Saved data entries
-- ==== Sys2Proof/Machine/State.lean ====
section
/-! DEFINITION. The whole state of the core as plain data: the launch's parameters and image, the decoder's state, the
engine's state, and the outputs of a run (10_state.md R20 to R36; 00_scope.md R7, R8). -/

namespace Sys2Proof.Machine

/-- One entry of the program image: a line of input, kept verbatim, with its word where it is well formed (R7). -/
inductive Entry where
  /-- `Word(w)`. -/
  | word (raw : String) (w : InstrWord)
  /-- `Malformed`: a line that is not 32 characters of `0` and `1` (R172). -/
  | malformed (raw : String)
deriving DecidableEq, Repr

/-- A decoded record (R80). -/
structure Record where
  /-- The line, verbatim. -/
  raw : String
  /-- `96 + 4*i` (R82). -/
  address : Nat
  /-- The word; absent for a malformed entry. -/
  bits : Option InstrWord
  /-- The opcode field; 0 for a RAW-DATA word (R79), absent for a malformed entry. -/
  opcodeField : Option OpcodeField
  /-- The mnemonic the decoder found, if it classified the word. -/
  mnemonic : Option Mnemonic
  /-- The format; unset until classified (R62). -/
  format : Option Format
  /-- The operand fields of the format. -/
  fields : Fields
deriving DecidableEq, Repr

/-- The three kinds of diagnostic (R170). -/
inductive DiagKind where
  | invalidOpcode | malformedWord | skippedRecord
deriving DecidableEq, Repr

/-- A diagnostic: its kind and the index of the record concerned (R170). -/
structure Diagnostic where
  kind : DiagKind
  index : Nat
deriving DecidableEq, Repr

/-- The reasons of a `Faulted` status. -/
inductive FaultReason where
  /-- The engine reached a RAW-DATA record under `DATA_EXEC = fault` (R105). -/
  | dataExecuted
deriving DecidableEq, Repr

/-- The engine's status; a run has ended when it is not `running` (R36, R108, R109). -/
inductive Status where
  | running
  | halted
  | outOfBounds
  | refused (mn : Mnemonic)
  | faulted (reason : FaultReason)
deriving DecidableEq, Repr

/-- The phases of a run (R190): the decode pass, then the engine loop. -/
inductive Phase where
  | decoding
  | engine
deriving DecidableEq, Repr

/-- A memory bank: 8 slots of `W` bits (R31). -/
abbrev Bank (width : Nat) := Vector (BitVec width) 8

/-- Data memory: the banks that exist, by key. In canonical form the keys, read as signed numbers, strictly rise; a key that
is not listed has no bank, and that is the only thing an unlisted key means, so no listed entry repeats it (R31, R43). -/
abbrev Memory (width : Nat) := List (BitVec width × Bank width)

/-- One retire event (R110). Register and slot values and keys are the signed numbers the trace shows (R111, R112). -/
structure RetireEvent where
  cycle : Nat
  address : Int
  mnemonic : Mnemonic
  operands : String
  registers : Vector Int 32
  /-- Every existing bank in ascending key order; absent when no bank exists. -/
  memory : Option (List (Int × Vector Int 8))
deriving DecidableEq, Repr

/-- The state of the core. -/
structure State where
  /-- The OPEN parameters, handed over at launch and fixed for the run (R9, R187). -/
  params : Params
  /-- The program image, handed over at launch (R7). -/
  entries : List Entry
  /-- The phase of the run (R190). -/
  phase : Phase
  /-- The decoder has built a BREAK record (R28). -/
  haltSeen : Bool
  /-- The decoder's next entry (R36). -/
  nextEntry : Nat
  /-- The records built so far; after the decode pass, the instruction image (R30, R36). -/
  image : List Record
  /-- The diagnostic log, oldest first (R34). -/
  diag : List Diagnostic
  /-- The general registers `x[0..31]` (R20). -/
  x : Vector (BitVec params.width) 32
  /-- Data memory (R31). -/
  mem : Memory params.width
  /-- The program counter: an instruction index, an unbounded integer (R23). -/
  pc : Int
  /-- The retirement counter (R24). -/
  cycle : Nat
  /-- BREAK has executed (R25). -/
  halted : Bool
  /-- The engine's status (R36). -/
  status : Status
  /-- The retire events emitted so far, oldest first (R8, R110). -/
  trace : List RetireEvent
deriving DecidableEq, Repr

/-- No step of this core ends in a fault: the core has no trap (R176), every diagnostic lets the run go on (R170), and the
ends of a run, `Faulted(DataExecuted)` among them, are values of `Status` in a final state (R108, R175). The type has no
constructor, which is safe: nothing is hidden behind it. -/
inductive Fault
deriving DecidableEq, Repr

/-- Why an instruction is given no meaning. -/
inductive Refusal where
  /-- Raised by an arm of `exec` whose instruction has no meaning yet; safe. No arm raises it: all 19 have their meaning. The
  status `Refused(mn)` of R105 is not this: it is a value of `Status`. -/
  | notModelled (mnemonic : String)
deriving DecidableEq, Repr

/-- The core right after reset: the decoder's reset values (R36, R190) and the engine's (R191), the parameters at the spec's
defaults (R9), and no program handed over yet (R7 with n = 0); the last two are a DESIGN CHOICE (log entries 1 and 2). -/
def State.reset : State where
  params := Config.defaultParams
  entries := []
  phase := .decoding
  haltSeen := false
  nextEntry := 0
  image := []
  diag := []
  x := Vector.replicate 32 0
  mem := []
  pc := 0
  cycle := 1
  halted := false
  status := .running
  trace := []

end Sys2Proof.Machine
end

* WORK REQUIRED: Throughout the data above, count the lines where the word "image" occurs, and report that figure alone.

* RESULT OF THIS TASK: 6